The first song on the record “Long Way” is the last song I wrote in my first green songbook. I wrote it on the 4th of April in 2016 and it was recorded in Werewolf Heart Studio in Los Angeles with Tim Anderson in the July of 2016, with some parts added at April Base in January 2017. The sound you hear at the very start is Tim banging on a water cooler, which was a wonderful accident. As the demo went round and round my head it took me back to my childhood staying in the log house on holidays at Avoca beach with my family, where David Gray’s “White Ladder” and Damien Rice’s “O” were forever playing.

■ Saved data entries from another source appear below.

section
/-! SUPPORT. State (10_state.md R20 to R36): the flag of a word, what an instruction does to the registers, to COND and
to PC, where COND is read, the invariant, and canonical memories as data. -/

namespace Sys2Proof.Machine

/-! ### The registers and COND after an instruction (10_state.md R22, R24, R29) -/

/-- The register file and COND of t are those of s after at most one register write (R22): of the register d if there
is one, and of none otherwise. -/
def RegWriteAtMost : Option Reg → State → State → Prop
  | some d, s, t => ∃ v, t.regs = s.regs.set d v ∧ t.cond = flag v
  | none, s, t => t.regs = s.regs ∧ t.cond = s.cond

namespace RegWriteAtMost

theorem writeReg (s : State) (d : Reg) (v : Word) : RegWriteAtMost (some d) s (s.writeReg d v) := ⟨v, rfl, rfl⟩

/-- A write after a change that spares registers and COND. -/
theorem writeReg_of_none {s t : State} (h : RegWriteAtMost none s t) (d : Reg) (v : Word) :
    RegWriteAtMost (some d) s (t.writeReg d v) := by
  obtain ⟨hregs, -⟩ := h
  exact ⟨v, congrArg (·.set d v) hregs, rfl⟩

theorem none_trans {d : Option Reg} {s t u : State} (h : RegWriteAtMost none s t) (h' : RegWriteAtMost d t u) :
    RegWriteAtMost d s u := by
  obtain ⟨hregs, hcond⟩ := h
  cases d with
  | none => exact ⟨h'.1.trans hregs, h'.2.trans hcond⟩
  | some d =>
    obtain ⟨v, hregs', hcond'⟩ := h'
    exact ⟨v, by rw [hregs', hregs], hcond'⟩

theorem memRead (s : State) (a : Word) : RegWriteAtMost none s (s.memRead a).2 := ⟨by simp, by simp⟩

theorem inTake {s t : State} {c : Byte} (h : s.inTake = some (c, t)) : RegWriteAtMost none s t := by
  rw [(inTake_frame h).2]
  exact ⟨rfl, rfl⟩

theorem putService {bytes : Word → List Byte} {s t : State} (h : s.putService bytes = .next t) :
    RegWriteAtMost none s t := by
  obtain ⟨-, -, -, -, ht⟩ := putService_frame bytes h
  rw [ht]
  exact ⟨rfl, rfl⟩

theorem fetch (s : State) : RegWriteAtMost none s s.fetch.2 := by
  rw [fetch_eq]
  exact memRead s s.pc

/-- Every instruction: the register R24 lists, or none. -/
theorem exec {i : Instr} {s t : State} (h : Machine.exec i s = .next t) : RegWriteAtMost (regWritten i) s t := by
  cases i with
  | addReg | addImm | andReg | andImm | not | lea | jsr | jsrr => exact Host.Outcome.next.inj h ▸ ⟨_, rfl, rfl⟩
  | jmp | st | str | rti | res | trapUnassigned | trapOut | trapHalt => exact Host.Outcome.next.inj h ▸ ⟨rfl, rfl⟩
  | br =>
    obtain rfl := Host.Outcome.next.inj h
    split <;> exact ⟨rfl, rfl⟩
  | ld | ldr => exact Host.Outcome.next.inj h ▸ (memRead _ _).writeReg_of_none _ _
  | ldi => exact Host.Outcome.next.inj h ▸ ((memRead _ _).none_trans (memRead _ _)).writeReg_of_none _ _
  | sti => exact Host.Outcome.next.inj h ▸ memRead s _
  | trapGetc =>
    simp only [Machine.exec, execTrapGetc] at h
    split at h
    · next c u hc => exact Host.Outcome.next.inj h ▸ (inTake hc).writeReg_of_none _ _
    · simp at h
  | trapIn =>
    simp only [Machine.exec, execTrapIn] at h
    split at h
    · next c u hc =>
      have hu : RegWriteAtMost none (s.outBytes s.texts.inPrompt) u := inTake hc
      exact Host.Outcome.next.inj h ▸ hu.writeReg_of_none .r0 (zext c)
    · simp at h
  | trapPuts | trapPutsp => exact putService h

/-- A step: the fetch spares registers and COND, then the instruction. -/
theorem step {s t : State} (h : Machine.step s = .next t) : ∃ d, RegWriteAtMost d s t := by
  rw [step_running (running_of_step h)] at h
  exact ⟨_, (fetch s).none_trans (exec h)⟩

/-- The register written holds the value COND is set from. -/
theorem cond_eq {d : Reg} {s t : State} (h : RegWriteAtMost (some d) s t) : t.cond = flag (t.readReg d) := by
  obtain ⟨v, hregs, hcond⟩ := h
  simp [State.readReg, hregs, hcond]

I’m never one for going into detail on the subject matter of my songs as I usually feel exposed enough as it is. “Long Way” was me trying to be optimistic. Someone very close to me had just moved overseas for an indefinite period and I was struggling with the big empty space they had left in my life. When I think about the people I love trying to comfort me or counsel me, I always come back to “just take a breath”. That’s what your friends say and your Mum and your Dad say, what your sister says when you’re trying to hold something together.
ALL THE LIGHT
Sweltering heat, no air conditioning and jet lagged – these were the conditions from which “All the Light” arose. It’s a frustrated and hopeless song, at the core of it is this anger and resentment. It’s about the things that stop you from living the way you want to, and how something can be completely disregarded simply because it is poorly understood.
I was in Los Angeles recording in July 2016 with Tim Anderson while staying in this Airbnb in Los Feliz. I struggled to greet sleep so I continued with what I had been writing on the flight over. Someone had leant me a book written by Anthony Doerr and it was sitting on the bedside table, and as I was racking my brain trying to get the chorus started I looked down at the book and the title really hit me, it was called “All the Light We Cannot See”.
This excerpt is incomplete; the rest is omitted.